What is being asked. Go through the entries below and count the lines holding the word "rintro". Reply with only the number, please.

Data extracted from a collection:
[Start of Attachment]
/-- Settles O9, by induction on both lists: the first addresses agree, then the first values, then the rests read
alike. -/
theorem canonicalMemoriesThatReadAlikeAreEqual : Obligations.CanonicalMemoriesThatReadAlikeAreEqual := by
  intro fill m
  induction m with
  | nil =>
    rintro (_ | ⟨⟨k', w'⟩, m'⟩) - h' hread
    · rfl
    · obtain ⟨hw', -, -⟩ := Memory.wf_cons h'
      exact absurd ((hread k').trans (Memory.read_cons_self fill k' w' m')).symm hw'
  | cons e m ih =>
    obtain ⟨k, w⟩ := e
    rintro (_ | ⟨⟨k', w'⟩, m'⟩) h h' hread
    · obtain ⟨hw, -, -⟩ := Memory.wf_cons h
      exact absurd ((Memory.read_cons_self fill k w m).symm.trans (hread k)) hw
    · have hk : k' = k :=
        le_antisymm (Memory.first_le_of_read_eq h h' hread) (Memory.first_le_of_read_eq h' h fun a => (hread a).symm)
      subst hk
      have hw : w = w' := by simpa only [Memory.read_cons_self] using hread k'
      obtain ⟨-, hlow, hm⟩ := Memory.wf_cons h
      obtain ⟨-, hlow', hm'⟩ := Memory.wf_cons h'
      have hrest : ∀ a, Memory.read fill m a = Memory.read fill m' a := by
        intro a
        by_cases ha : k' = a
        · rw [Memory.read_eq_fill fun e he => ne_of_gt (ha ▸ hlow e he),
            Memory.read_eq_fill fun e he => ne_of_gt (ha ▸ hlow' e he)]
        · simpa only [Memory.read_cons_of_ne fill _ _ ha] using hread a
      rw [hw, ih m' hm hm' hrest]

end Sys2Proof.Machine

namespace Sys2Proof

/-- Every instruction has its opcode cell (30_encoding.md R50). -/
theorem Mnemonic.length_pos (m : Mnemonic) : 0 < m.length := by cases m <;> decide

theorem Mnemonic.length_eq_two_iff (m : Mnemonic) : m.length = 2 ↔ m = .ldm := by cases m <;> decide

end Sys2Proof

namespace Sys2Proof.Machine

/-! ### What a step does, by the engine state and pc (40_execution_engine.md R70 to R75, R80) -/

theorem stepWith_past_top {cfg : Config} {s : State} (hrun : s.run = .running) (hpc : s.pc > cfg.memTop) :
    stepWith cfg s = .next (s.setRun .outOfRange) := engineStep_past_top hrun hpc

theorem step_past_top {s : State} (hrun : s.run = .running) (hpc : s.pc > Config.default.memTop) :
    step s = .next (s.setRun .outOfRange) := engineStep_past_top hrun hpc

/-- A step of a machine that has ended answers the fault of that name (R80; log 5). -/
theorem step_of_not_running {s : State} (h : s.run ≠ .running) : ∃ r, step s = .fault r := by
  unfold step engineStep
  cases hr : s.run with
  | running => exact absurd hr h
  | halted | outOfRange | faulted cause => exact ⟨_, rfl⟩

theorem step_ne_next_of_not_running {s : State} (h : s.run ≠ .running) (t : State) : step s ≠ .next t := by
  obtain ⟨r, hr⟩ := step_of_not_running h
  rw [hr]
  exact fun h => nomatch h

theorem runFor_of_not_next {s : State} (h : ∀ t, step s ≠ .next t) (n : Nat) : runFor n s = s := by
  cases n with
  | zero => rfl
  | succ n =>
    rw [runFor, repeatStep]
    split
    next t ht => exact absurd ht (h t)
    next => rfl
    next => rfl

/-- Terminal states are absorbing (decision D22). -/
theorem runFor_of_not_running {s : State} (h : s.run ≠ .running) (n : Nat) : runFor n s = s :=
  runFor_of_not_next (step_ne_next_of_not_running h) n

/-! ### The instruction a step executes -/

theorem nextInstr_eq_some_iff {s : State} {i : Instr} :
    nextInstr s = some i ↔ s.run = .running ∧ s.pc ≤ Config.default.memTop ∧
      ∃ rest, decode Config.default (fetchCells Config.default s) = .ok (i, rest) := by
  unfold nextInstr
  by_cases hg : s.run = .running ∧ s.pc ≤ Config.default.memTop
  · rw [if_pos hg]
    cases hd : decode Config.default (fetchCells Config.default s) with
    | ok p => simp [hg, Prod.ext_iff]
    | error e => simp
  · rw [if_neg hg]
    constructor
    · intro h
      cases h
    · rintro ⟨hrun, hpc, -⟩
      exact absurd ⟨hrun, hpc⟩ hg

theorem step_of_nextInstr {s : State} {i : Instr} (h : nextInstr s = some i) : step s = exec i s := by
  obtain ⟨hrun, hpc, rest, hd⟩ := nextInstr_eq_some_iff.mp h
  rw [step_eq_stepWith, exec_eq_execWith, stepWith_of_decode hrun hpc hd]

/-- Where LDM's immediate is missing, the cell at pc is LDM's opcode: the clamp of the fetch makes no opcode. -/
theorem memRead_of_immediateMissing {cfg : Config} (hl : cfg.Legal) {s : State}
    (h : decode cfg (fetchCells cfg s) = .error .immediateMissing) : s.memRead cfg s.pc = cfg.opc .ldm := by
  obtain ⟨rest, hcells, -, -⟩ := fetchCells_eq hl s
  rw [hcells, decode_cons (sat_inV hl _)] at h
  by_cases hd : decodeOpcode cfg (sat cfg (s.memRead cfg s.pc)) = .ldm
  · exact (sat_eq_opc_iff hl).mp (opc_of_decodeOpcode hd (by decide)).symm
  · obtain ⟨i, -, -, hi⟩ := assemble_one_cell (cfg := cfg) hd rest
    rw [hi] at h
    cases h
[End of Attachment]
Solution below. 3